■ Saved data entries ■
# # # # # # #
/-- The shaped sample of sub-sample `n`, and what its filters write (R241). -/
theorem Modulated.shape (h : Modulated w u s n t) (fits : w.Fits s) :
    ∃ sh, modShape u n t = .ok sh
      ∧ sh.pt.i = nth (shapedRail s.mapCfg w.cs w.vi s.map.txiIdx u.i (n + 1)) n
      ∧ sh.pt.q = nth (shapedRail s.mapCfg w.cs w.vq s.map.txqIdx u.q (n + 1)) n
      ∧ w.Lines u s (n + 1) sh.state
      ∧ SameExcept (fun b i => s.mapCfg.rrcEn = 1 ∧ (b = .line .txi ∨ b = .line .txq) ∧ i < w.cs.length) t.mem
        sh.state.mem := by
  have hcfg : t.mapCfg = s.mapCfg := by rw [h.rest]
  rw [nth_shapedRail_last fun h1 => (fits h1).2.1, nth_shapedRail_last fun h1 => (fits h1).2.2]
  by_cases h1 : s.mapCfg.rrcEn = 1
  · have held := h.lines h1
    obtain ⟨hc, hi, hq⟩ := fits h1
    have idxI : t.map.txiIdx = (s.map.txiIdx + n) % w.cs.length := by rw [h.map]; exact if_pos h1
    have idxQ : t.map.txqIdx = (s.map.txqIdx + n) % w.cs.length := by rw [h.map]; exact if_pos h1
    rw [if_pos h1, if_pos h1, ← excitation_i, ← excitation_q, ← idxI, ← idxQ]
    refine ⟨_, modShape_filtered (hcfg.symm ▸ h1) (hcfg.symm ▸ hc) held u n, rfl, rfl, fun _ => ?_, ?_⟩
    · rw [firLine_impulse_succ hi, firLine_impulse_succ hq, ← excitation_i, ← excitation_q, ← idxI, ← idxQ]
      exact held.next (by simp) (excitation u n)
    · refine SameExcept.mono (Memory.write_write_frame _ _ _ _ _ _ _) fun b i touched => ⟨h1, ?_⟩
      rcases touched with ⟨hb, rfl⟩ | ⟨hb, rfl⟩
      · exact ⟨.inl hb, held.idxI⟩
      · exact ⟨.inr hb, held.idxQ⟩
  · rw [if_neg h1, if_neg h1]
    exact ⟨_, modShape_eq_ok.mpr (.inr ⟨hcfg.symm ▸ h1, rfl⟩), rfl, rfl, fun h => absurd h h1, SameExcept.refl _ _⟩

/-- One more sub-sample (R241): the table is where it was, since a sub-sample writes MOD_OUT and the transmit lines alone. -/
theorem Modulated.succ (h : Modulated w u s n t) (fits : w.Fits s)
    (hcos : s.mem.word (.ram .mtab)
      ((Fp.floor (phaseAt s.mapCfg.modInc s.mapCfg.modTsize.toNat n s.map.modPhase)).toNat + s.mapCfg.modTsize.toNat / 4) =
        some (w.c n))
    (hsin : s.mem.word (.ram .mtab) (Fp.floor (phaseAt s.mapCfg.modInc s.mapCfg.modTsize.toNat n s.map.modPhase)).toNat =
      some (w.d n)) :
    ∃ t', modSample u t n = .ok t' ∧ Modulated w u s (n + 1) t' := by
  obtain ⟨sh, hsh, hI, hQ, lines, frame⟩ := h.shape fits
  have hcfg : t.mapCfg = s.mapCfg := by rw [h.rest]
  have phase : t.map.modPhase = phaseAt s.mapCfg.modInc s.mapCfg.modTsize.toNat n s.map.modPhase := by rw [h.map]
  have table : ∀ i, sh.state.mem.word (.ram .mtab) i = s.mem.word (.ram .mtab) i := fun i =>
    (frame _ i (by simp)).trans (h.frame _ i (by simp))
  rw [← phase, ← hcfg, ← table] at hcos
  rw [← phase, ← table] at hsin
  obtain ⟨t', run, mem, txi, txq⟩ : ∃ t', modSample u t n = .ok t'
      ∧ t'.mem = sh.state.mem.write (.ram .modOut) n (Fp.add (Fp.mul sh.pt.i (w.c n)) (Fp.mul sh.pt.q (w.d n)))
      ∧ t'.map.txiIdx = sh.state.map.txiIdx ∧ t'.map.txqIdx = sh.state.map.txqIdx :=
    ⟨_, modSample_eq_ok.mpr ⟨sh, w.c n, w.d n, hsh, hcos, hsin, rfl⟩, rfl, rfl, rfl⟩
  obtain ⟨rest, map, -, -⟩ := modSample_frame run
  obtain ⟨numeric, irq⟩ := modSample_guard run
  have stored := Memory.write_sameExcept sh.state.mem (.ram .modOut) n
    (Fp.add (Fp.mul sh.pt.i (w.c n)) (Fp.mul sh.pt.q (w.d n)))
  rw [← mem] at stored
  refine ⟨t', run, ?rest, ?map, ?numeric, ?irq, fun k hk => ?samples, fun h1 => ?lines, ?frame⟩
  case rest => rw [rest, h.rest]
  case map => rw [map, h.map, hcfg, phaseAt_succ, railIdx_succ fits, railIdx_succ fits]
  case numeric => rw [numeric, h.numeric, phase, hcfg, phaseLost_succ, Bool.or_assoc]
  case irq => rw [irq, h.irq, phase, hcfg, phaseLost_succ, guardBit_or]
  case samples =>
    by_cases last : k = n
    · subst last
      rw [← hI, ← hQ]
      rw [mem, Memory.word_write, if_pos ⟨rfl, rfl⟩]
    · have before : k < n := Nat.lt_of_le_of_ne (Nat.le_of_lt_succ hk) last
      rw [nth_shapedRail_succ (fun h1 => (fits h1).2.1) _ _ before, nth_shapedRail_succ (fun h1 => (fits h1).2.2) _ _ before]
      exact (stored _ k fun e => last e.2).trans ((frame _ k (by simp)).trans (h.samples k before))
  case lines =>
    rw [txi, txq]
    exact (lines h1).sameExcept stored (by simp) (by simp)
  case frame =>
    refine SameExcept.trans (SameExcept.mono h.frame fun b i touched => ?_)
      (SameExcept.trans (SameExcept.mono frame fun b i touched => .inr touched)
        (SameExcept.mono stored fun b i touched => .inl ⟨touched.1, by omega⟩))
    exact touched.imp_left fun e => ⟨e.1, Nat.lt_succ_of_lt e.2⟩

end

/-! ## The command -/

theorem modSamples_succ (u : Point) (n : Nat) (s : State) :
    modSamples u (n + 1) s = modSamples u n s >>= fun t => modSample u t n := by
  unfold modSamples
  rw [List.range_succ, List.foldlM_append]
  exact bind_congr fun t => bind_pure _

/-- The sub-samples of a symbol in their order (R241): each reads the table at the phase the ones before it have left. -/
theorem modSamples_of_words {w : SymbolWords} {u : Point} {s : State} (fits : w.Fits s) (start : w.Lines u s 0 s) {n : Nat}
    (table : ∀ k, k < n →
      s.mem.word (.ram .mtab)
          ((Fp.floor (phaseAt s.mapCfg.modInc s.mapCfg.modTsize.toNat k s.map.modPhase)).toNat
            + s.mapCfg.modTsize.toNat / 4) = some (w.c k)
        ∧ s.mem.word (.ram .mtab) (Fp.floor (phaseAt s.mapCfg.modInc s.mapCfg.modTsize.toNat k s.map.modPhase)).toNat =
          some (w.d k)) :
    ∃ t, modSamples u n s = .ok t ∧ Modulated w u s n t := by
  induction n with
  | zero =>
    have idx : ∀ i, (s.mapCfg.rrcEn = 1 → i < w.cs.length) → railIdx s.mapCfg w.cs.length i 0 = i := fun i hi => by
      unfold railIdx
      split
      · rename_i h1
        exact Nat.mod_eq_of_lt (hi h1)
      · rfl
    refine ⟨s, rfl, rfl, ?_, (Bool.or_false _).symm, BitVec.or_zero.symm, fun k hk => absurd hk (Nat.not_lt_zero k), start,
      SameExcept.refl _ _⟩
    rw [idx _ fun h1 => (fits h1).2.1, idx _ fun h1 => (fits h1).2.2]
    rfl
  | succ n ih =>
    obtain ⟨t, ht, modulated⟩ := ih fun k hk => table k (Nat.lt_succ_of_lt hk)
    obtain ⟨hcos, hsin⟩ := table n (Nat.lt_succ_self n)
    obtain ⟨t', ht', modulated'⟩ := modulated.succ fits hcos hsin
    exact ⟨t', by rw [modSamples_succ, ht]; exact ht', modulated'⟩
# # # # # # #
■ DESCRIPTION OF THE TASK ■
Word for word, repeat the data from its first line through the line with "have idxQ : t.map.txqIdx", including both of those lines and no others.

■ RESPONSE ■
/-- The shaped sample of sub-sample `n`, and what its filters write (R241). -/
theorem Modulated.shape (h : Modulated w u s n t) (fits : w.Fits s) :
    ∃ sh, modShape u n t = .ok sh
      ∧ sh.pt.i = nth (shapedRail s.mapCfg w.cs w.vi s.map.txiIdx u.i (n + 1)) n
      ∧ sh.pt.q = nth (shapedRail s.mapCfg w.cs w.vq s.map.txqIdx u.q (n + 1)) n
      ∧ w.Lines u s (n + 1) sh.state
      ∧ SameExcept (fun b i => s.mapCfg.rrcEn = 1 ∧ (b = .line .txi ∨ b = .line .txq) ∧ i < w.cs.length) t.mem
        sh.state.mem := by
  have hcfg : t.mapCfg = s.mapCfg := by rw [h.rest]
  rw [nth_shapedRail_last fun h1 => (fits h1).2.1, nth_shapedRail_last fun h1 => (fits h1).2.2]
  by_cases h1 : s.mapCfg.rrcEn = 1
  · have held := h.lines h1
    obtain ⟨hc, hi, hq⟩ := fits h1
    have idxI : t.map.txiIdx = (s.map.txiIdx + n) % w.cs.length := by rw [h.map]; exact if_pos h1
    have idxQ : t.map.txqIdx = (s.map.txqIdx + n) % w.cs.length := by rw [h.map]; exact if_pos h1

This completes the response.